= Beginning of Section =

-- ==== Sys2Proof/Machine/Nvme.lean ====
section
/-! DEFINITION. Meanings of the commands of family Nvme, one definition for each row of the opcode table. -/

namespace Sys2Proof.Machine

/-- CAPSULE_ARRIVAL (R144). -/
def execCapsuleArrival (ctx : Nat) (sqe : List Word) (nsgl sgl : Nat) (seg : List Word) (s : State) : Host.Outcome State Fault Refusal :=
  s.act fun d => d.capsule ctx sqe nsgl sgl seg

/-- COMPLETION_DELIVERED (R146). -/
def execCompletionDelivered (ctx cid left : Nat) (s : State) : Host.Outcome State Fault Refusal :=
  s.act fun d => d.delivered ctx cid left

/-- GET_LOG_PAGE (R148). -/
def execGetLogPage (src : Src) (s : State) : Host.Outcome State Fault Refusal := s.act fun d => d.getLogPage src

/-- IDENTIFY (R160). -/
def execIdentify (src : Src) (s : State) : Host.Outcome State Fault Refusal := s.act fun d => d.identify src

/-- ABORT (R152). -/
def execAbort (src : Src) (s : State) : Host.Outcome State Fault Refusal := s.act fun d => d.abort src

/-- SET_FEATURES (R148). -/
def execSetFeatures (src : Src) (data : List Byte) (s : State) : Host.Outcome State Fault Refusal :=
  s.act fun d => d.setFeatures src data

/-- GET_FEATURES (R148). -/
def execGetFeatures (src : Src) (s : State) : Host.Outcome State Fault Refusal := s.act fun d => d.getFeatures src

/-- ASYNCHRONOUS_EVENT_REQUEST (R158). -/
def execAsynchronousEventRequest (src : Src) (s : State) : Host.Outcome State Fault Refusal := s.act fun d => d.aer src

/-- DEVICE_SELF_TEST_SHORT (R156). -/
def execDeviceSelfTestShort (src : Src) (s : State) : Host.Outcome State Fault Refusal :=
  s.act fun d => d.selfTestStart src false

/-- DEVICE_SELF_TEST_EXTENDED (R156). -/
def execDeviceSelfTestExtended (src : Src) (s : State) : Host.Outcome State Fault Refusal :=
  s.act fun d => d.selfTestStart src true

/-- DEVICE_SELF_TEST_ABORT (R156). -/
def execDeviceSelfTestAbort (src : Src) (s : State) : Host.Outcome State Fault Refusal := s.act fun d => d.selfTestAbort src

/-- SELF_TEST_END (R156). -/
def execSelfTestEnd (failed : Nat) (s : State) : Host.Outcome State Fault Refusal := s.act fun d => d.selfTestEnd failed

/-- KEEP_ALIVE (R148). -/
def execKeepAlive (src : Src) (s : State) : Host.Outcome State Fault Refusal := s.act fun d => d.keepAlive src

/-- KATO_EXPIRY (R145). -/
def execKatoExpiry (ctrl : Nat) (s : State) : Host.Outcome State Fault Refusal := s.act fun d => d.katoExpiry ctrl

/-- CONNECT (R136). -/
def execConnect (ctx cid : Nat) (fab : Fabric) (host sub : List Byte) (cntlid qid sqsize kato : Nat) (s : State) : Host.Outcome State Fault Refusal :=
  s.act fun d => d.connect ctx cid fab host sub cntlid qid sqsize kato

/-- PROPERTY_GET (R148). -/
def execPropertyGet (src : Src) (s : State) : Host.Outcome State Fault Refusal := s.act fun d => d.propertyGet src

/-- PROPERTY_SET (R148). -/
def execPropertySet (src : Src) (s : State) : Host.Outcome State Fault Refusal := s.act fun d => d.propertySet src

/-- DISCONNECT (R148). -/
def execDisconnect (ctx cid : Nat) (s : State) : Host.Outcome State Fault Refusal := s.act fun d => d.disconnect ctx cid

/-- CONTROLLER_RESET_DRAINED (R154). -/
def execControllerResetDrained (ctrl : Nat) (s : State) : Host.Outcome State Fault Refusal :=
  s.act fun d => d.resetDrained ctrl

/-- FORMAT_NVM (R218). -/
def execFormatNvm (src : Src) (s : State) : Host.Outcome State Fault Refusal := s.act fun d => d.formatNvm src

/-- FIRMWARE_IMAGE_DOWNLOAD (R162). -/
def execFirmwareImageDownload (src : Src) (off : Nat) (data : List Byte) (s : State) : Host.Outcome State Fault Refusal :=
  s.act fun d => d.fwDownload src off data

/-- FIRMWARE_COMMIT (R162). -/
def execFirmwareCommit (src : Src) (s : State) : Host.Outcome State Fault Refusal := s.act fun d => d.fwCommit src

/-- NAMESPACE_MANAGEMENT (R139). -/
def execNamespaceManagement (src : Src) (cmd : NsCmd) (s : State) : Host.Outcome State Fault Refusal :=
  s.act fun d => match cmd with
    | .create subsys handle c => d.nsCreate src subsys handle c
    | .delete handle => d.nsDelete src handle

/-- NAMESPACE_ATTACHMENT (R137). -/
def execNamespaceAttachment (src : Src) (handle : Nat) (attach : Bool) (ctrls : List Nat) (s : State) : Host.Outcome State Fault Refusal :=
  s.act fun d => d.nsAttach src handle attach ctrls

/-- SANITIZE_CRYPTO_ERASE (R163). -/
def execSanitizeCryptoErase (src : Src) (s : State) : Host.Outcome State Fault Refusal := s.act fun d => d.sanitizeCrypto src

/-- SANITIZE_BLOCK_ERASE (R163). -/
def execSanitizeBlockErase (src : Src) (s : State) : Host.Outcome State Fault Refusal := s.act fun d => d.sanitizeBlock src

/-- FLUSH (R153). -/
def execFlush (ctx cid : Nat) (s : State) : Host.Outcome State Fault Refusal := s.act fun d => d.flush ctx cid

/-- FLUSH_COMPLETE (R153). -/
def execFlushComplete (ctx cid : Nat) (s : State) : Host.Outcome State Fault Refusal :=
  s.act fun d => d.flushComplete ctx cid

/-- WRITE (R149). -/
def execWrite (ctx cid : Nat) (s : State) : Host.Outcome State Fault Refusal := s.act fun d => d.nvmWrite ctx cid

/-- READ (R149). -/
def execRead (ctx cid : Nat) (s : State) : Host.Outcome State Fault Refusal := s.act fun d => d.nvmRead ctx cid

/-- WRITE_ZEROES (R193). -/
def execWriteZeroes (ctx cid : Nat) (s : State) : Host.Outcome State Fault Refusal := s.act fun d => d.nvmWriteZeroes ctx cid

/-- DATASET_MANAGEMENT (R216). -/
def execDatasetManagement (ctx cid : Nat) (ranges : List (Nat × Nat)) (s : State) : Host.Outcome State Fault Refusal :=
  s.act fun d => d.dataset ctx cid ranges

/-- NS_ENTRY_UPDATE (R165). -/
def execNsEntryUpdate (handle : Nat) (s : State) : Host.Outcome State Fault Refusal := s.act fun d => d.nsUpdate handle

end Sys2Proof.Machine
end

= End of Section =

GOAL OF THE EXERCISE: Given the records above, restate word for word only the lines starting at the one with "SANITIZE_CRYPTO_ERASE (R163). -/" and ending at the one with "NS_ENTRY_UPDATE (R165). -/".

TASK SOLUTION:
/-- SANITIZE_CRYPTO_ERASE (R163). -/
def execSanitizeCryptoErase (src : Src) (s : State) : Host.Outcome State Fault Refusal := s.act fun d => d.sanitizeCrypto src

/-- SANITIZE_BLOCK_ERASE (R163). -/
def execSanitizeBlockErase (src : Src) (s : State) : Host.Outcome State Fault Refusal := s.act fun d => d.sanitizeBlock src

/-- FLUSH (R153). -/
def execFlush (ctx cid : Nat) (s : State) : Host.Outcome State Fault Refusal := s.act fun d => d.flush ctx cid

/-- FLUSH_COMPLETE (R153). -/
def execFlushComplete (ctx cid : Nat) (s : State) : Host.Outcome State Fault Refusal :=
  s.act fun d => d.flushComplete ctx cid

/-- WRITE (R149). -/
def execWrite (ctx cid : Nat) (s : State) : Host.Outcome State Fault Refusal := s.act fun d => d.nvmWrite ctx cid

/-- READ (R149). -/
def execRead (ctx cid : Nat) (s : State) : Host.Outcome State Fault Refusal := s.act fun d => d.nvmRead ctx cid

/-- WRITE_ZEROES (R193). -/
def execWriteZeroes (ctx cid : Nat) (s : State) : Host.Outcome State Fault Refusal := s.act fun d => d.nvmWriteZeroes ctx cid

/-- DATASET_MANAGEMENT (R216). -/
def execDatasetManagement (ctx cid : Nat) (ranges : List (Nat × Nat)) (s : State) : Host.Outcome State Fault Refusal :=
  s.act fun d => d.dataset ctx cid ranges

/-- NS_ENTRY_UPDATE (R165). -/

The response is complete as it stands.